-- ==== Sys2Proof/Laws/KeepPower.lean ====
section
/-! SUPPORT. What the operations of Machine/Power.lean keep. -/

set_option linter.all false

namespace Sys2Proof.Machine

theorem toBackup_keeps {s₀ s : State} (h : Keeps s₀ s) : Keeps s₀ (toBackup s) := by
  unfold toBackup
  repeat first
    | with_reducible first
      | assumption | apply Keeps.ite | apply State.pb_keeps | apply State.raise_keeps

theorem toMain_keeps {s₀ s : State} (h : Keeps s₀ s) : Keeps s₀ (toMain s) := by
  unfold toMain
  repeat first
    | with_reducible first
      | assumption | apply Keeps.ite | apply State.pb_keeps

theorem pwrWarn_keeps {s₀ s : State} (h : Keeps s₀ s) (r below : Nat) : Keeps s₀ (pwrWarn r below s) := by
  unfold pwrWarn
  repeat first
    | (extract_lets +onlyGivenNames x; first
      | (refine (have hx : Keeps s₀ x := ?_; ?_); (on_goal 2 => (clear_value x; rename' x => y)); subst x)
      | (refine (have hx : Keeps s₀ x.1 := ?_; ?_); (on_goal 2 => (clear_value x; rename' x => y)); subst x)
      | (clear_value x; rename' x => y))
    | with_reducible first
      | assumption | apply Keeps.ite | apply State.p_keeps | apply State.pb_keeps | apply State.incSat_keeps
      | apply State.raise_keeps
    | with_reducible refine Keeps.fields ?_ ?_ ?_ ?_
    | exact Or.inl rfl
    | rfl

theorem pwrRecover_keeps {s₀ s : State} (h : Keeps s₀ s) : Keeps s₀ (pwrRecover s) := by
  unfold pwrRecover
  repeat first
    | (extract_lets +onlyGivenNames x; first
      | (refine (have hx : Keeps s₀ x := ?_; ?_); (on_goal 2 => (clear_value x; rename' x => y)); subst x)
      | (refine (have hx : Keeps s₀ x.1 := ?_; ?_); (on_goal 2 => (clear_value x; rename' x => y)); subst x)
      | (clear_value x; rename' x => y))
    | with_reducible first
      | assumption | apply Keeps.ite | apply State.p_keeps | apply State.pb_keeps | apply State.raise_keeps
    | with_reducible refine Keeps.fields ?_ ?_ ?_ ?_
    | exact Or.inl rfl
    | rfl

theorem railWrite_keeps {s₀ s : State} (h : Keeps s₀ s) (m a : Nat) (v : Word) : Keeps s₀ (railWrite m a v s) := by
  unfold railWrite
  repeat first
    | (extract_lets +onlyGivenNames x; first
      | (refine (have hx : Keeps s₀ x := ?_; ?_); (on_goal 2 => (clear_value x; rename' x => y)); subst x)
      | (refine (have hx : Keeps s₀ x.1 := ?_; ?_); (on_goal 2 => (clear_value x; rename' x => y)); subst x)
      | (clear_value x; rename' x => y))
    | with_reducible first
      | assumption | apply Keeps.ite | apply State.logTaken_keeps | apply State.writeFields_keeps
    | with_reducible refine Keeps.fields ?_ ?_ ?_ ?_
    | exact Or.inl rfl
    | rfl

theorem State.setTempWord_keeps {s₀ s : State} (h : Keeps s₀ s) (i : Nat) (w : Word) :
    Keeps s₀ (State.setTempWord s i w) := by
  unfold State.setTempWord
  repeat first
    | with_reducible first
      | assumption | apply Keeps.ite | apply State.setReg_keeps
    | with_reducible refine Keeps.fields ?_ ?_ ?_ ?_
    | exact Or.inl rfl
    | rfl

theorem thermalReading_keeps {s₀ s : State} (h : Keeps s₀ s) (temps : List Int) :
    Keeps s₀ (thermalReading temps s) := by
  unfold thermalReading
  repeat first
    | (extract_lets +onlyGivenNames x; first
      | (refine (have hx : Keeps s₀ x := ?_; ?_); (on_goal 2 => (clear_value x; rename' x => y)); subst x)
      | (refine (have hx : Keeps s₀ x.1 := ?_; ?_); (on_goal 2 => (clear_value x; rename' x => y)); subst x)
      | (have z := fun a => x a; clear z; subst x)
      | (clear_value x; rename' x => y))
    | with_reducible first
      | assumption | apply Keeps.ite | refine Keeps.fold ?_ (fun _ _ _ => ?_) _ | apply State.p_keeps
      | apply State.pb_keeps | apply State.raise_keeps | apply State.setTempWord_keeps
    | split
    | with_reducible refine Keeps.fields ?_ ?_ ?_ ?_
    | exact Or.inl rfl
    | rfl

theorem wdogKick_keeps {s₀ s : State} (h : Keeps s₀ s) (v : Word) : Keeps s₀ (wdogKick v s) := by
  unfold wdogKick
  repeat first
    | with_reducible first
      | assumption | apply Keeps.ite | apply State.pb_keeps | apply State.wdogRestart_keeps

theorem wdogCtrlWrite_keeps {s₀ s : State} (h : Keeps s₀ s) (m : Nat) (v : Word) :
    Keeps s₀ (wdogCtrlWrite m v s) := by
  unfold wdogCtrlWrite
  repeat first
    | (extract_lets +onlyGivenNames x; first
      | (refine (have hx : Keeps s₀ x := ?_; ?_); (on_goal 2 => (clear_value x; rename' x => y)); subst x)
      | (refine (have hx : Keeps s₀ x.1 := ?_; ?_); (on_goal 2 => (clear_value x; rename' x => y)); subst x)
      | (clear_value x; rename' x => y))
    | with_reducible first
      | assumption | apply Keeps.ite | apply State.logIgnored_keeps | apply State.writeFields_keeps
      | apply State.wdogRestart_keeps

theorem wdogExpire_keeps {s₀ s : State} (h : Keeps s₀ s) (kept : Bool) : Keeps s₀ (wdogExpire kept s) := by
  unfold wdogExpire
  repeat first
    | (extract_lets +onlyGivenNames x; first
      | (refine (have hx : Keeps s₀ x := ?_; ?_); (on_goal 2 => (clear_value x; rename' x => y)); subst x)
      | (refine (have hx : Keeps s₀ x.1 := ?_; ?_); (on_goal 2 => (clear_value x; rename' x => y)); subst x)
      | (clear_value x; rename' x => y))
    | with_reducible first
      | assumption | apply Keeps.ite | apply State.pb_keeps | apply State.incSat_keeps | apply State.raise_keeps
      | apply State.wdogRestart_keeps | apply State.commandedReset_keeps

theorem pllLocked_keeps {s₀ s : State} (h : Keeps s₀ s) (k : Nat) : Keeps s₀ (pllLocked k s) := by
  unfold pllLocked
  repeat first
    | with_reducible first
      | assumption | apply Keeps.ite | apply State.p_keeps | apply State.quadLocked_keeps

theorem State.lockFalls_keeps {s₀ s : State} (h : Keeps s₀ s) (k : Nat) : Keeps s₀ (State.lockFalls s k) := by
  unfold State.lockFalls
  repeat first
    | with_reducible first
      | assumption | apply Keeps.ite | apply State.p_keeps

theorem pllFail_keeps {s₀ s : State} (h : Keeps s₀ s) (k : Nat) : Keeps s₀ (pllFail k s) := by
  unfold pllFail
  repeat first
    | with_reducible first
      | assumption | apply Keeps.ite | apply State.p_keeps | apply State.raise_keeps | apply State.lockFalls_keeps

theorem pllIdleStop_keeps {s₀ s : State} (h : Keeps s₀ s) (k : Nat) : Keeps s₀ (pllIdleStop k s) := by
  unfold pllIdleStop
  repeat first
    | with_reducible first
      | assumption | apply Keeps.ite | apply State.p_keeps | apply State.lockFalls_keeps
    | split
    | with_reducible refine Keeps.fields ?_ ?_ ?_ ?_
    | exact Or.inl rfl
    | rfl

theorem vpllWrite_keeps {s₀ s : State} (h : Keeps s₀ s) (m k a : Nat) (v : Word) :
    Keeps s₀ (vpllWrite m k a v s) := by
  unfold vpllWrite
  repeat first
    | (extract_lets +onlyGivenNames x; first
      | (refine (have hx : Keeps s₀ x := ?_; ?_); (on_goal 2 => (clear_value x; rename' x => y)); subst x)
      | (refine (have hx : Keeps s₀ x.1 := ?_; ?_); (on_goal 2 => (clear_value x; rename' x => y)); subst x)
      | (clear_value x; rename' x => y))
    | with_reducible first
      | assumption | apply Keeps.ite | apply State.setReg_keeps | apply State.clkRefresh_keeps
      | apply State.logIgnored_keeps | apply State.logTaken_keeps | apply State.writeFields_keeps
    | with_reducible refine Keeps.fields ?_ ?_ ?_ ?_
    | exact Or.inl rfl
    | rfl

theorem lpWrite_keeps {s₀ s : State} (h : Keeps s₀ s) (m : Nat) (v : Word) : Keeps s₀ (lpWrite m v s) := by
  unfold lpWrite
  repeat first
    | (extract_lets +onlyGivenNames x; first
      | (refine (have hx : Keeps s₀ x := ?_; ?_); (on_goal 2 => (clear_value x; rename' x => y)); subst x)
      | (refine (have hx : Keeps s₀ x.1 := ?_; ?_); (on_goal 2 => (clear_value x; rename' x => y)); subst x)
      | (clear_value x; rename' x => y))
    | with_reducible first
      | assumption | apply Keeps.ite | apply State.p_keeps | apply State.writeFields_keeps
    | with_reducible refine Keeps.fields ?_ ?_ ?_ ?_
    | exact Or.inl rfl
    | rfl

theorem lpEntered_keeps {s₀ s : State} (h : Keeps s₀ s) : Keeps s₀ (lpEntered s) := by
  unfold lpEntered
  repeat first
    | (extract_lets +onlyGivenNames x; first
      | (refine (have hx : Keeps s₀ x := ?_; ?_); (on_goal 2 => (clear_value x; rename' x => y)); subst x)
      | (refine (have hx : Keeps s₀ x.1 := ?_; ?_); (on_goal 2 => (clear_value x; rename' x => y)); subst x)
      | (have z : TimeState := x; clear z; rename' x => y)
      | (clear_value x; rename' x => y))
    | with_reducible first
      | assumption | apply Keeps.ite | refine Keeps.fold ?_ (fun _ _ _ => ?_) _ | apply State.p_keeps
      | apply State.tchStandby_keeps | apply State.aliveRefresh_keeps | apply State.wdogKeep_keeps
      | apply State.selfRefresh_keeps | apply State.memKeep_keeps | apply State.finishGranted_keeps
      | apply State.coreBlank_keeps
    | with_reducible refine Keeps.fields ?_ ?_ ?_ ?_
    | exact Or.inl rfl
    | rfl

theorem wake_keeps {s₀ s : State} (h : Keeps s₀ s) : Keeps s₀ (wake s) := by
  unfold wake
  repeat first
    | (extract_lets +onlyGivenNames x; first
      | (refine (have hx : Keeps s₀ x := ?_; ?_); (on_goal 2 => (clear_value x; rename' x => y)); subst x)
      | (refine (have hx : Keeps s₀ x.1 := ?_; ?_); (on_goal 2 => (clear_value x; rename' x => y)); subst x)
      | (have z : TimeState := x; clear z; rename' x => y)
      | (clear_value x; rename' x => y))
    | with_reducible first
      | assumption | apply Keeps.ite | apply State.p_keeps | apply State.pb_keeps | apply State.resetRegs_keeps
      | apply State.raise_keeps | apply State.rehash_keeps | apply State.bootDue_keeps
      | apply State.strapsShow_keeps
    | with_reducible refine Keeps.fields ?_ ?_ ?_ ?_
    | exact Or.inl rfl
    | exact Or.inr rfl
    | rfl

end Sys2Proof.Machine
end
...
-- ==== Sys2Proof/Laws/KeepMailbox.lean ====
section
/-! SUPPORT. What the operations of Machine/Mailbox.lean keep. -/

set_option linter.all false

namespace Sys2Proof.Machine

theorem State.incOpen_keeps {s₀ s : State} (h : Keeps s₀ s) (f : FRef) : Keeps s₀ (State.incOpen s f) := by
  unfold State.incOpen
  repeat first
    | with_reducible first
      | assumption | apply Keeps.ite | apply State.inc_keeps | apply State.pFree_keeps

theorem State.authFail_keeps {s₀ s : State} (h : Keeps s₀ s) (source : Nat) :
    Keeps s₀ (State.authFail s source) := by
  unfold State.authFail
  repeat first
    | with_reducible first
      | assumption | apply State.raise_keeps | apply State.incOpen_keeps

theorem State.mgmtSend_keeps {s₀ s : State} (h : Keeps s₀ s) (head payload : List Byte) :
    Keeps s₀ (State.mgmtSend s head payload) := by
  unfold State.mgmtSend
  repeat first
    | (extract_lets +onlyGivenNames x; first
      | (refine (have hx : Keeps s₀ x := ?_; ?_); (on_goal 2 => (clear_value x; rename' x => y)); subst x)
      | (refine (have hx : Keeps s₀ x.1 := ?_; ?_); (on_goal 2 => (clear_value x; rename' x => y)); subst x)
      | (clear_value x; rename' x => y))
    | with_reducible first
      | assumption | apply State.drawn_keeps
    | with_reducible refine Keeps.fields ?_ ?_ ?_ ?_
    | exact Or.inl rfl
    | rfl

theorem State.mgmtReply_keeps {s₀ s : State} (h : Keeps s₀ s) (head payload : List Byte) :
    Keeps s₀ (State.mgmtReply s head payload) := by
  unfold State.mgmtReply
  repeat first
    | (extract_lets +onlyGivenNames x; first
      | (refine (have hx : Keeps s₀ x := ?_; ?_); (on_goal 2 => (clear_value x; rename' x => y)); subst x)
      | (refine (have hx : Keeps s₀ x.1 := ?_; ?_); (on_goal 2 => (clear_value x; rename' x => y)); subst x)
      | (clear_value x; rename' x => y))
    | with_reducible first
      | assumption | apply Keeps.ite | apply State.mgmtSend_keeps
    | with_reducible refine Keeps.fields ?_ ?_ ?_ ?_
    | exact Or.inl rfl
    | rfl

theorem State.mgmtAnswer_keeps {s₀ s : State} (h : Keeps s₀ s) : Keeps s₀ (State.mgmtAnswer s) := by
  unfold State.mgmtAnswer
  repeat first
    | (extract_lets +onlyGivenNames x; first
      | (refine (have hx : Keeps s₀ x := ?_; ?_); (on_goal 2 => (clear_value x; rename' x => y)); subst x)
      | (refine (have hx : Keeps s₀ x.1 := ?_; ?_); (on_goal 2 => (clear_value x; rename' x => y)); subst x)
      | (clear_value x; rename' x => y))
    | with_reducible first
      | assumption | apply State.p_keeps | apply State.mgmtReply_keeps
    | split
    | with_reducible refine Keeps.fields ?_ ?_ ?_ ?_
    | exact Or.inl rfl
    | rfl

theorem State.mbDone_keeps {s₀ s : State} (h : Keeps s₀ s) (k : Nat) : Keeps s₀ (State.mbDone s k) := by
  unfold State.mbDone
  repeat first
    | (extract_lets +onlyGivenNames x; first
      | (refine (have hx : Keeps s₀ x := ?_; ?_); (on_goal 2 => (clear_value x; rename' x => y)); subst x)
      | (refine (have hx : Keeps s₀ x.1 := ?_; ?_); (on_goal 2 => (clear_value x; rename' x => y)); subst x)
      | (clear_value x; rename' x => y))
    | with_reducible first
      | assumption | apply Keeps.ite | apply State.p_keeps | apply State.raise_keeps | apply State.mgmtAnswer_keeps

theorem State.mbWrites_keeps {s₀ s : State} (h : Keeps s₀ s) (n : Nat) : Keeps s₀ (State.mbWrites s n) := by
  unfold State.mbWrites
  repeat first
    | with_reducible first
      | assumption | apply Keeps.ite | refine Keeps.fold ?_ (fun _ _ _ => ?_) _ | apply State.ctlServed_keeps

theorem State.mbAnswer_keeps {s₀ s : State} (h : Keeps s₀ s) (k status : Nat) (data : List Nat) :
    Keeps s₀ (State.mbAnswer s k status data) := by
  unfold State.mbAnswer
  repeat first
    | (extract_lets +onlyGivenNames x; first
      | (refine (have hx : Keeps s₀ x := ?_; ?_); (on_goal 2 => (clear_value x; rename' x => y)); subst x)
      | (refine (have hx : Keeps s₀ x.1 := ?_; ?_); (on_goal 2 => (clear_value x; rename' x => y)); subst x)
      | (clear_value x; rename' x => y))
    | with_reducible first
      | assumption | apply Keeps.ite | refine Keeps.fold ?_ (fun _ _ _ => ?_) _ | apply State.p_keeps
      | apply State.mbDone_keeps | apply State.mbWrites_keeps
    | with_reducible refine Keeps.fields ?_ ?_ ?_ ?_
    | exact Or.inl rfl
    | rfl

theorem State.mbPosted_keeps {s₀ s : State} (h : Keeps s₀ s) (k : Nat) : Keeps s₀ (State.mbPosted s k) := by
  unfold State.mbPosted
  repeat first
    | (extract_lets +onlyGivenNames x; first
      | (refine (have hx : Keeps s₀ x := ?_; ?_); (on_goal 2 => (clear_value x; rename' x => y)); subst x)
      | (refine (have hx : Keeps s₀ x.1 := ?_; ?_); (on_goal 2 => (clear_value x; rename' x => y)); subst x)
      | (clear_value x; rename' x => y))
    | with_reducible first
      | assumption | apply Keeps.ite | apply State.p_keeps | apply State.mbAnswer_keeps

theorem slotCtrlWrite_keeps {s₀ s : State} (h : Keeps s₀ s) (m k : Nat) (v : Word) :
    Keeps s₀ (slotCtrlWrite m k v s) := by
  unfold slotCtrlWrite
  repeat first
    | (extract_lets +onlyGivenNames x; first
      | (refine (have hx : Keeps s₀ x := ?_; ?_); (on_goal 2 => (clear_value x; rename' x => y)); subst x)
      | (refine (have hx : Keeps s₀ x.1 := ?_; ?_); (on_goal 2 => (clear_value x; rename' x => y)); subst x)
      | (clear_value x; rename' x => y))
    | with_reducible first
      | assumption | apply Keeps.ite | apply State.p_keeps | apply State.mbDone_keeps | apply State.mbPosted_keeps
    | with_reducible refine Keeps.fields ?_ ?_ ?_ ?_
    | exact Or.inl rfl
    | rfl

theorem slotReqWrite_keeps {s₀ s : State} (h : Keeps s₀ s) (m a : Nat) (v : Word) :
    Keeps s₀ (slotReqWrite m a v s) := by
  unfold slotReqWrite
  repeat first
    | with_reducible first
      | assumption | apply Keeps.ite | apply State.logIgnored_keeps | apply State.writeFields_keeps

- Task directions
I need every line of the material that includes "pllIdleStop", so please copy them out.

- Answer to this exercise
theorem pllIdleStop_keeps {s₀ s : State} (h : Keeps s₀ s) (k : Nat) : Keeps s₀ (pllIdleStop k s) := by
  unfold pllIdleStop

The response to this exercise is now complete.